* [What you should do] All lines from the one that mentions "(R367, R12). -/" through the last of the entries below must be copied exactly, with both ends kept.
(Task data begins)
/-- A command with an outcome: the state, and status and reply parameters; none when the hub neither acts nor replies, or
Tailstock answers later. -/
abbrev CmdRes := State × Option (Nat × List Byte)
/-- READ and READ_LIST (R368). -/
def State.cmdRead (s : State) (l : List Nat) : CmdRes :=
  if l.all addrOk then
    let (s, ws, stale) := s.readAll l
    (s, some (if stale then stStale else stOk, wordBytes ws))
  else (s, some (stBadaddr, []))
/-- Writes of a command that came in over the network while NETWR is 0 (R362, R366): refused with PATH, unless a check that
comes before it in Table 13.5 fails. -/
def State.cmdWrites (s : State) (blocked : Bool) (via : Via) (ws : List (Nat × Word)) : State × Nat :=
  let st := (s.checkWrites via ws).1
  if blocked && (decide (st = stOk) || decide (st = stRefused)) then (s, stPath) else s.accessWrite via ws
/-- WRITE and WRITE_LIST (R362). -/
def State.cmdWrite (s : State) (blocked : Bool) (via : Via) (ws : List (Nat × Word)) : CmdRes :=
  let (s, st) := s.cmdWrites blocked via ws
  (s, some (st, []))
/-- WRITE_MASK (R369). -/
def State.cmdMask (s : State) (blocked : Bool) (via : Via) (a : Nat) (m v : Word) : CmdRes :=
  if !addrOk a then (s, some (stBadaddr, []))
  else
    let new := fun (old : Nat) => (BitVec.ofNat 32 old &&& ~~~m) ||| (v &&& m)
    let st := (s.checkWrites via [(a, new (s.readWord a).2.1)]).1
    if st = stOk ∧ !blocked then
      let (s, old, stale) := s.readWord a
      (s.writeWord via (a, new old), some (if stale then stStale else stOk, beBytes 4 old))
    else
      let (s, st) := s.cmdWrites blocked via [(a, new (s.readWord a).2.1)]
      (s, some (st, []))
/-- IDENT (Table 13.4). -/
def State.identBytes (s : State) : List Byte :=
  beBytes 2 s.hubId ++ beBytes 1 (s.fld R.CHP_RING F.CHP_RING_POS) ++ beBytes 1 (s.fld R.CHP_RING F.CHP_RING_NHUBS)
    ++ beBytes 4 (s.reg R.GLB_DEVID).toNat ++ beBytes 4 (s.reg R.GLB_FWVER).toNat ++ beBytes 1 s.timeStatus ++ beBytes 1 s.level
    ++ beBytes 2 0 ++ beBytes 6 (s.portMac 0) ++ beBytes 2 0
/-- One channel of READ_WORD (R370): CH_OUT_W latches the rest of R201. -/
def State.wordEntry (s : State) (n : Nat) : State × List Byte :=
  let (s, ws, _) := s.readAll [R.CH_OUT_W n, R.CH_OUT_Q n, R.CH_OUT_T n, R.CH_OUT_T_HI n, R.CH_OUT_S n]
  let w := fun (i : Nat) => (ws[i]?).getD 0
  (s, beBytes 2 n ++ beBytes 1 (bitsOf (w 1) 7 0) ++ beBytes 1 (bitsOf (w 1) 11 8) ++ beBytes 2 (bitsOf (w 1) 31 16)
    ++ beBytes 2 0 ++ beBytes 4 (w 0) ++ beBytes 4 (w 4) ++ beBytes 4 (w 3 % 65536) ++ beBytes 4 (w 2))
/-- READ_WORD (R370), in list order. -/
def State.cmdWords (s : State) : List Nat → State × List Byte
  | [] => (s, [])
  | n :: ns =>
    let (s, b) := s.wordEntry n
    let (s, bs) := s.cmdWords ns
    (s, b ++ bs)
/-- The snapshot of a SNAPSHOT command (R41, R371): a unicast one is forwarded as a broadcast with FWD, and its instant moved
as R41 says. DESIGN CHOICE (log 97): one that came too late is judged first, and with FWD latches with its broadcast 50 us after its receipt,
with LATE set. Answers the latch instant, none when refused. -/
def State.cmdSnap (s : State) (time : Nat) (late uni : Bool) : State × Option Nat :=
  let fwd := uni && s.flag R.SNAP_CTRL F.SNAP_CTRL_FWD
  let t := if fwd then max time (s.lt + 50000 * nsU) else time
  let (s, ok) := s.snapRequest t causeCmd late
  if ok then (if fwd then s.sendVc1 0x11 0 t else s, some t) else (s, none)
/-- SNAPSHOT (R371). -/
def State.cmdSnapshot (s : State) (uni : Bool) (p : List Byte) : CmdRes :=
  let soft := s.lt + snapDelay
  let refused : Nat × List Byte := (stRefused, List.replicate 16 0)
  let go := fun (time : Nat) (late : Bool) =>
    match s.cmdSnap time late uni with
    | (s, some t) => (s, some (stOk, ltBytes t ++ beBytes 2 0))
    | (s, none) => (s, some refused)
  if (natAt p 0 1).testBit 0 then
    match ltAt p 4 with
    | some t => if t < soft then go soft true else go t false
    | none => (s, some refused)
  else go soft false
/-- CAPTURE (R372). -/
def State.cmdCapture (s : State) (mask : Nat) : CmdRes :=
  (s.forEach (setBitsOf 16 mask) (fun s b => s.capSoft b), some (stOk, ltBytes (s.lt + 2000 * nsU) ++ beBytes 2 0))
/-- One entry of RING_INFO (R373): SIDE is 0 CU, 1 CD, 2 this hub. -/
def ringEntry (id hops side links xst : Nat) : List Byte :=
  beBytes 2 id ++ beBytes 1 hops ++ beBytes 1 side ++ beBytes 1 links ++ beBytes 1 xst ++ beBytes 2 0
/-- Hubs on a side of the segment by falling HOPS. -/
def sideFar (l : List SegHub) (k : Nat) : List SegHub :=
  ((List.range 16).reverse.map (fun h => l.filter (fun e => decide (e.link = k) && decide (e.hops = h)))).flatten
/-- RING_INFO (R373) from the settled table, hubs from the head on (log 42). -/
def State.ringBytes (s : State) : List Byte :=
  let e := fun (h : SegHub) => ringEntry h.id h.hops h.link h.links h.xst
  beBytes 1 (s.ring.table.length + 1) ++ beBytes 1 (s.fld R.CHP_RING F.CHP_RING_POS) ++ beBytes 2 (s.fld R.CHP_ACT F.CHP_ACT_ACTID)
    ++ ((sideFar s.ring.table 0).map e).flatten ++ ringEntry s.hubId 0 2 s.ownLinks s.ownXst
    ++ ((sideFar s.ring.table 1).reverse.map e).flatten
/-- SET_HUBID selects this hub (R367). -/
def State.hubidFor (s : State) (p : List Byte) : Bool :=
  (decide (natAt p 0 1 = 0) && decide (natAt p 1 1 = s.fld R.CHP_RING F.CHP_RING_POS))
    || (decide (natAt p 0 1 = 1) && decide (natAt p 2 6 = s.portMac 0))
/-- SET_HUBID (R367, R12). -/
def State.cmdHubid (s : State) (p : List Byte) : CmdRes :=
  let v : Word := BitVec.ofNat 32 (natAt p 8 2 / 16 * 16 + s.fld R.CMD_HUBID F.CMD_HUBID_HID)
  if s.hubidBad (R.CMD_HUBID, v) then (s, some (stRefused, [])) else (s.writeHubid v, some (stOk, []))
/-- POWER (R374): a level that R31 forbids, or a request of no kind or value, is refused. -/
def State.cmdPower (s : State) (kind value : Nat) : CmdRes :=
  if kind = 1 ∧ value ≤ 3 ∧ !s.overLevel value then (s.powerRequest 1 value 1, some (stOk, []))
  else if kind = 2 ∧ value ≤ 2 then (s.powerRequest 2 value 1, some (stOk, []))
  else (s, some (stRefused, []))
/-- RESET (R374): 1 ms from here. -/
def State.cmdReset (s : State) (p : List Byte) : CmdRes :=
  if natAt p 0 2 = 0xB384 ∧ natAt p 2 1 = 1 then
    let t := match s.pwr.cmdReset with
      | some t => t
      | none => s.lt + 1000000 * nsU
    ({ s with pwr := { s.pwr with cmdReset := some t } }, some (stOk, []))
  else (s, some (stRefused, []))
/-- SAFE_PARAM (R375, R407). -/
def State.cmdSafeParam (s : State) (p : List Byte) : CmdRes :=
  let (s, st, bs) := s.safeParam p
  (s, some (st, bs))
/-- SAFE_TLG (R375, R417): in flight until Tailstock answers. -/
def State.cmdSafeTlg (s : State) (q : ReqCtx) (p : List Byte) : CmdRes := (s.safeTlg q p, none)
(Task data ends)
* [Output of the task]
/-- SET_HUBID (R367, R12). -/
def State.cmdHubid (s : State) (p : List Byte) : CmdRes :=
  let v : Word := BitVec.ofNat 32 (natAt p 8 2 / 16 * 16 + s.fld R.CMD_HUBID F.CMD_HUBID_HID)
  if s.hubidBad (R.CMD_HUBID, v) then (s, some (stRefused, [])) else (s.writeHubid v, some (stOk, []))
/-- POWER (R374): a level that R31 forbids, or a request of no kind or value, is refused. -/
def State.cmdPower (s : State) (kind value : Nat) : CmdRes :=
  if kind = 1 ∧ value ≤ 3 ∧ !s.overLevel value then (s.powerRequest 1 value 1, some (stOk, []))
  else if kind = 2 ∧ value ≤ 2 then (s.powerRequest 2 value 1, some (stOk, []))
  else (s, some (stRefused, []))
/-- RESET (R374): 1 ms from here. -/
def State.cmdReset (s : State) (p : List Byte) : CmdRes :=
  if natAt p 0 2 = 0xB384 ∧ natAt p 2 1 = 1 then
    let t := match s.pwr.cmdReset with
      | some t => t
      | none => s.lt + 1000000 * nsU
    ({ s with pwr := { s.pwr with cmdReset := some t } }, some (stOk, []))
  else (s, some (stRefused, []))
/-- SAFE_PARAM (R375, R407). -/
def State.cmdSafeParam (s : State) (p : List Byte) : CmdRes :=
  let (s, st, bs) := s.safeParam p
  (s, some (st, bs))
/-- SAFE_TLG (R375, R417): in flight until Tailstock answers. -/
def State.cmdSafeTlg (s : State) (q : ReqCtx) (p : List Byte) : CmdRes := (s.safeTlg q p, none)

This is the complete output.